-- ==== Sys2Proof/Tests/Slice0.lean ====
section
/-!
SUPPORT. Tests of the author's own work: an ill-formed command for each check of WellFormed, single steps on small states, and
for each statement with hypotheses a state that meets them, one for each clause, at boundary values where a clause has a range.
-/
namespace Sys2Proof.Tests

open Sys2Proof.Machine Sys2Proof.Claims

/-! ### Ill-formed commands are refused -/

/-- One low bit, all samples alike. -/
def low : BitSamples := ⟨false, false, false⟩

/-- One high bit, all samples alike. -/
def high : BitSamples := ⟨true, true, true⟩

/-- A retention image of one byte value throughout. -/
def image (n : Nat) : RetentionImage := ⟨List.replicate n 0, 0x040E⟩

theorem test_wf_power_on_image : (Instr.powerOnReset false (some (image 71))).wf = false := by decide
theorem test_wf_brown_out_image : (Instr.systemReset .brownOut false (some (image 73))).wf = false := by decide
theorem test_wf_resetn_image : (Instr.systemReset .resetn false (some (image 70))).wf = false := by decide
theorem test_wf_block_count : erasuresWf (some ((List.range 65).map (BitVec.ofNat 16))) = false := by decide
theorem test_wf_block_index : erasuresWf (some [588]) = false := by decide
theorem test_wf_block_twice : erasuresWf (some [3, 3]) = false := by decide
theorem test_wf_block :
    (Instr.block 0 1 2 3 (Vector.replicate 588 Sample.zero) (some [588])).wf = false := test_wf_block_index
theorem test_wf_landed : (Instr.landed 0 1 450000).wf = false := by decide
theorem test_wf_refused : (Instr.refused 0 1 3).wf = false := by decide
theorem test_wf_disc_extent : (Instr.disc 0 0 0 0 1).wf = false := by decide
theorem test_wf_disc_large : (Instr.disc 0 0 0 450001 1).wf = false := by decide
theorem test_wf_disc_position : (Instr.disc 0 0 0 1 7).wf = false := by decide
theorem test_wf_gone : (Instr.gone 0 0 0).wf = false := by decide
theorem test_wf_lost_empty : (Instr.lostMessage []).wf = false := by decide
theorem test_wf_lost_short : (Instr.lostMessage [⟨List.replicate 10 low, none⟩]).wf = false := by decide
theorem test_wf_restart_twice :
    (Instr.driveRestart [.planner, .planner, .monitor, .assembler]).wf = false := by decide
theorem test_wf_restart_short : (Instr.driveRestart [.planner, .monitor, .assembler]).wf = false := by decide
theorem test_wf_unknown : (Instr.unknownCommand 0x5A).wf = false := by decide
theorem test_wf_read_only : (Instr.readOnlyWrite 0x20 0).wf = false := by decide
theorem test_wf_snapshot : (Instr.snapshotLatch 0).wf = false := by decide
theorem test_wf_discarding : (Instr.discardingCharacter ⟨List.replicate 14 high, none⟩).wf = false := by decide
theorem test_wf_accepts : (Instr.disc 0 0 0 450000 6).wf = true := by decide

/-! ### Single operations and steps -/

/-- The CRC of the nine ASCII digits, the usual check value of this polynomial and start value. -/
theorem test_crc : crc16 [0x31, 0x32, 0x33, 0x34, 0x35, 0x36, 0x37, 0x38, 0x39] = 0x29B1 := by decide +kernel

/-- The check of six entries that are not valid (R174). -/
theorem test_crc_blank : Resume.crc Resume.blank.entries = Resume.blank.check := by decide +kernel

/-- IDENT reads 0xA2, and the summary is 0 after reset (R190, R194). -/
theorem test_window : windowByte State.reset 0 = 0xA2 ∧ windowByte State.reset 0x1F = 0 := by decide

/-- The header character of HOLD on PLC: marker set, least significant bit first (R92, R108). -/
theorem test_hold_line :
    (TxMsg.line (fun _ => ⟨0, 1⟩) .hold).take 11 =
      [false, false, false, false, false, true, true, false, true, true, true] := by decide

/-- A change to two stop bits after one character of HOLD has begun is kept from the second on (R92). -/
theorem test_format_changes :
    (TxMsg.line (formatOf [(⟨0, 1⟩, 1)] ⟨0, 2⟩) .hold).length = 11 + 12 + 12 := by decide

/-- A straight line from 0 to 100 over three frames (R126). -/
theorem test_lerp : (lerpWord 0 100 1 3, lerpWord 0 100 2 3, lerpWord 0 100 3 3) = (25, 50, 75) := by decide

/-- A value below zero is rounded toward zero (R119). -/
theorem test_scale : scaleWord (-3) 64 128 = -1 := by decide

/-- SELECT at position 2 puts the part in LOADING with LOAD behind the PACE of reset (R138). -/
theorem test_select :
    (match exec .select (State.reset.setConsole
        { State.reset.console with
          mailbox := { State.reset.console.mailbox with param := #v[2, 0, 0, 0, 0, 0] } }) with
      | .next t => (t.play.state, t.play.wanted, t.link.queue, t.console.mailbox.result)
      | .fault _ => (.empty, 0, [], .none)
      | .refused _ => (.empty, 0, [], .none)) = (.loading, 2, [.load 2], .done) := by decide

/-- A write to a PARAM register over the bus (R177, R180). -/
theorem test_param :
    (match exec (.paramWrite 5 0x7F) State.reset with
      | .next t => (t.console.mailbox.param[5], t.console.pointer)
      | .fault _ => (0, 0)
      | .refused _ => (0, 0)) = (0x7F, 0x2D) := by decide

/-! ### Witnesses: states that meet a statement's hypotheses -/

/-- A play state with a disc of 100 blocks at position 1. -/
def inState (x : PlayState) : State :=
  State.reset.setPlay { Play.reset with state := x, disc := ⟨1, 7, 100, true⟩ }

/-- A play state with its return-to state. -/
def returning (x : PlayState) (back : ReturnTo) : State := mapPlay (fun p => { p with returnTo := back }) (inState x)

/-- A feeder state at a cursor. -/
def feeding (x : FeederState) (block frame gain : Nat) (s : State) : State :=
  s.setFeeder { Feeder.reset with state := x, block := block, frame := frame, gain := gain }

/-- A current stream with number 3 and a start BN. -/
def streaming (x : StreamState) (start : Nat) (s : State) : State :=
  s.setPlanner { Planner.reset with stream := { Stream.reset with number := 3, state := x, start := start } }

/-- The Monitor WITHDRAWN with a skip score of 256. -/
def away (settled : Bool) (quiet : Nat) : State :=
  State.reset.setHealth
    { Health.reset with state := .withdrawn, skip := 256, pace := .low, settledSeen := settled, quiet := quiet }

/-- The mailbox with six PARAM bytes. -/
def params (v : Vector Byte 6) (s : State) : State :=
  s.setConsole { s.console with mailbox := { s.console.mailbox with param := v } }

/-- A store of extent 100 that holds a value in one frame. -/
def holding (q : Nat) (x : Frame) (s : State) : State :=
  s.setStore ⟨0, 100, [(q / 588, ⟨[(q % 588, x)], 1, false⟩)]⟩

/-- An intake entry for a stream. -/
def entry (stream bn : Nat) (tag : Tag) : IntakeEntry := ⟨stream, bn, tag, [⟨.good, Sample.zero⟩], .clean⟩

/-- One entry in the Intake, and the alignment state it meets. -/
def placing (x : IntakeEntry) (phase : Phase) (s : State) : State :=
  s.setAsm { Assembler.reset with intake := [x], align := ⟨3, phase, 0, 0, 5, 0⟩ }

theorem test_witness_StepTakesFront :
    (∃ (c : Instr) (rest : List Instr) (s : State), s.pending = c :: rest) ∧ ∃ s : State, s.pending = [] :=
  ⟨⟨.blockTick, [], State.reset.setPending [.blockTick], rfl⟩, State.reset, rfl⟩

theorem test_witness_ResetValues : ∃ e : Event, e ≠ .restarted := ⟨.commandDone, by decide⟩

theorem test_witness_HardResets :
    ∃ s : State, s.resume.check = Resume.crc s.resume.entries ∧ ∀ i : Fin 6, s.resume.entries[i].inRange = true :=
  ⟨State.reset, by decide +kernel, by decide +kernel⟩

/-- An image as a reset recorded RESETN finds it; a check that does not match; one that does, with every entry in range; one that
does, with a mode byte of 3. -/
theorem test_witness_ResumeTableJudged :
    (∃ (m : RetentionImage) (c : Instr), c = .systemReset .resetn false (some m) ∧ m.bytes.length = 72) ∧
    (∃ m : RetentionImage, m.bytes.length = 72 ∧ crc16 m.bytes ≠ m.check) ∧
    (∃ m : RetentionImage, m.bytes.length = 72 ∧ crc16 m.bytes = m.check ∧
      ∀ i : Fin 6, storedEntry ((m.bytes.drop (12 * i.val)).take 12) ≠ none) ∧
    ∃ m : RetentionImage, m.bytes.length = 72 ∧ crc16 m.bytes = m.check ∧
      ∃ i : Fin 6, storedEntry ((m.bytes.drop (12 * i.val)).take 12) = none :=
  ⟨⟨image 72, _, rfl, by decide⟩, ⟨⟨List.replicate 72 0, 0⟩, by decide, by decide +kernel⟩,
    ⟨⟨List.replicate 72 0, 0x040E⟩, by decide, by decide +kernel, by decide +kernel⟩,
    ⟨List.replicate 72 3, crc16 (List.replicate 72 3)⟩, by decide, by decide +kernel, 5, by decide +kernel⟩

◆ ◆ ◆

Beginning with the line containing "(match exec (.paramWrite" and ending with the line containing "State.reset.setHealth", extract those lines exactly from the listing above, and only those.

Output for this task
    (match exec (.paramWrite 5 0x7F) State.reset with
      | .next t => (t.console.mailbox.param[5], t.console.pointer)
      | .fault _ => (0, 0)
      | .refused _ => (0, 0)) = (0x7F, 0x2D) := by decide

/-! ### Witnesses: states that meet a statement's hypotheses -/

/-- A play state with a disc of 100 blocks at position 1. -/
def inState (x : PlayState) : State :=
  State.reset.setPlay { Play.reset with state := x, disc := ⟨1, 7, 100, true⟩ }

/-- A play state with its return-to state. -/
def returning (x : PlayState) (back : ReturnTo) : State := mapPlay (fun p => { p with returnTo := back }) (inState x)

/-- A feeder state at a cursor. -/
def feeding (x : FeederState) (block frame gain : Nat) (s : State) : State :=
  s.setFeeder { Feeder.reset with state := x, block := block, frame := frame, gain := gain }

/-- A current stream with number 3 and a start BN. -/
def streaming (x : StreamState) (start : Nat) (s : State) : State :=
  s.setPlanner { Planner.reset with stream := { Stream.reset with number := 3, state := x, start := start } }

/-- The Monitor WITHDRAWN with a skip score of 256. -/
def away (settled : Bool) (quiet : Nat) : State :=
  State.reset.setHealth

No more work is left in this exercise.